=== Section Start ===

/-- Settles O54: `Moved.exchange` gives what the step puts out, and a byte that ends a frame in WREQ is answered. -/
theorem exchangesAreLockStep : Obligations.ExchangesAreLockStep := by
  intro s t h
  obtain ⟨hl, e, es, hm, he⟩ := step_moved h
  have hanswer (ha : s.act = .wreq) (hends : s.endsFrame) : AnswersOnce s t := step_answersOnce h ha hends
  cases hm.exchange hl with
  | quiet hout =>
    replace hout : t.port.out = s.port.out := hout
    refine ⟨[], [], [], by simpa using hout, nofun, by simp, fun hn => absurd rfl hn, fun ha => ?_, nofun⟩
    exact ⟨nofun, fun hends => absurd hout (hanswer ha hends).not_quiet⟩
  | noted o ho hout =>
    replace hout : t.port.out = s.port.out ++ [o] := hout
    refine ⟨[], [], [o], by simpa using hout, by simpa using ho, by simp, fun hn => absurd rfl hn, fun ha => ?_, nofun⟩
    exact ⟨nofun, fun hends => absurd hout ((hanswer ha hends).not_noted ho)⟩
  | answered ha heq b q hq hlink hends hans =>
    subst heq
    obtain ⟨sinks, f, hf, hout, hsinks⟩ := hans
    have hev : s.port.events = .rxByte :: es := he.resolve_right fun h => nomatch h.2.2
    rw [parseByte_outcome_port (s := s) hl b] at hends
    refine ⟨sinks, [f], [], by simpa using hout, nofun, by simp, fun hn => ⟨ha, hsinks hn⟩, fun _ => ?_, ?_⟩
    · exact ⟨fun _ => ⟨b, q, es, hev, hq, hlink, hends⟩, fun _ => rfl⟩
    · intro g hg
      obtain rfl : g = f := by simpa using hg
      exact .inl ⟨ha, ⟨es, hev⟩, hf⟩
  | requested ha hout hact =>
    replace ha : s.act = .txreq ∨ s.act = .wsrc ∨ s.act = .whost := ha
    refine ⟨[], [t.txbuf], [], by simpa using hout, nofun, by simp, fun hn => absurd rfl hn, fun hreq => ?_, ?_⟩
    · rw [hreq] at ha
      rcases ha with ha | ha | ha <;> cases ha
    · intro g hg
      obtain rfl : g = t.txbuf := by simpa using hg
      exact .inr ⟨ha, hact, rfl⟩

end Sys2Proof.Machine

namespace Sys2Proof.Machine

/-! ### Which steps stop, and how (spec/93_implementation_defined.md section 3, 20_memory.md R155) -/

theorem State.unexpectedFrame_waits {s : State} (h : s.act.waits = true) (cmd : Byte) :
    ∃ t, s.unexpectedFrame cmd = .next t := by
  rcases s.act.waits_iff.1 h with ha | ha
  · exact ⟨_, State.unexpectedFrame_wreq ha cmd⟩
  · exact ⟨_, State.unexpectedFrame_wrsp ha cmd⟩

/-- Every outcome is dispatched in a frame wait. -/
theorem onOutcome_waits {s : State} (h : s.act.waits = true) (o : ParseOutcome) : ∃ t, onOutcome o s = .next t := by
  cases o with
  | badMagic m => exact State.badFrame_waits h _ _ _
  | csumBad c k => exact State.badFrame_waits h _ _ _
  | frame cmd len p =>
    cases hd : decodeBody s.cfg s.xsub cmd p with
    | some i =>
      rw [onOutcome_decoded hd]
      exact exec_waits h i
    | none =>
      simp only [onOutcome, hd]
      exact State.unexpectedFrame_waits h cmd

=== Section End ===

**What the exercise asks**: Repeat all of the listing above exactly, leaving nothing out.

**Result below**:
/-- Settles O54: `Moved.exchange` gives what the step puts out, and a byte that ends a frame in WREQ is answered. -/
theorem exchangesAreLockStep : Obligations.ExchangesAreLockStep := by
  intro s t h
  obtain ⟨hl, e, es, hm, he⟩ := step_moved h
  have hanswer (ha : s.act = .wreq) (hends : s.endsFrame) : AnswersOnce s t := step_answersOnce h ha hends
  cases hm.exchange hl with
  | quiet hout =>
    replace hout : t.port.out = s.port.out := hout
    refine ⟨[], [], [], by simpa using hout, nofun, by simp, fun hn => absurd rfl hn, fun ha => ?_, nofun⟩
    exact ⟨nofun, fun hends => absurd hout (hanswer ha hends).not_quiet⟩
  | noted o ho hout =>
    replace hout : t.port.out = s.port.out ++ [o] := hout
    refine ⟨[], [], [o], by simpa using hout, by simpa using ho, by simp, fun hn => absurd rfl hn, fun ha => ?_, nofun⟩
    exact ⟨nofun, fun hends => absurd hout ((hanswer ha hends).not_noted ho)⟩
  | answered ha heq b q hq hlink hends hans =>
    subst heq
    obtain ⟨sinks, f, hf, hout, hsinks⟩ := hans
    have hev : s.port.events = .rxByte :: es := he.resolve_right fun h => nomatch h.2.2
    rw [parseByte_outcome_port (s := s) hl b] at hends
    refine ⟨sinks, [f], [], by simpa using hout, nofun, by simp, fun hn => ⟨ha, hsinks hn⟩, fun _ => ?_, ?_⟩
    · exact ⟨fun _ => ⟨b, q, es, hev, hq, hlink, hends⟩, fun _ => rfl⟩
    · intro g hg
      obtain rfl : g = f := by simpa using hg
      exact .inl ⟨ha, ⟨es, hev⟩, hf⟩
  | requested ha hout hact =>
    replace ha : s.act = .txreq ∨ s.act = .wsrc ∨ s.act = .whost := ha
    refine ⟨[], [t.txbuf], [], by simpa using hout, nofun, by simp, fun hn => absurd rfl hn, fun hreq => ?_, ?_⟩
    · rw [hreq] at ha
      rcases ha with ha | ha | ha <;> cases ha
    · intro g hg
      obtain rfl : g = t.txbuf := by simpa using hg
      exact .inr ⟨ha, hact, rfl⟩

end Sys2Proof.Machine

namespace Sys2Proof.Machine

/-! ### Which steps stop, and how (spec/93_implementation_defined.md section 3, 20_memory.md R155) -/

theorem State.unexpectedFrame_waits {s : State} (h : s.act.waits = true) (cmd : Byte) :
    ∃ t, s.unexpectedFrame cmd = .next t := by
  rcases s.act.waits_iff.1 h with ha | ha
  · exact ⟨_, State.unexpectedFrame_wreq ha cmd⟩
  · exact ⟨_, State.unexpectedFrame_wrsp ha cmd⟩

/-- Every outcome is dispatched in a frame wait. -/
theorem onOutcome_waits {s : State} (h : s.act.waits = true) (o : ParseOutcome) : ∃ t, onOutcome o s = .next t := by
  cases o with
  | badMagic m => exact State.badFrame_waits h _ _ _
  | csumBad c k => exact State.badFrame_waits h _ _ _
  | frame cmd len p =>
    cases hd : decodeBody s.cfg s.xsub cmd p with
    | some i =>
      rw [onOutcome_decoded hd]
      exact exec_waits h i
    | none =>
      simp only [onOutcome, hd]
      exact State.unexpectedFrame_waits h cmd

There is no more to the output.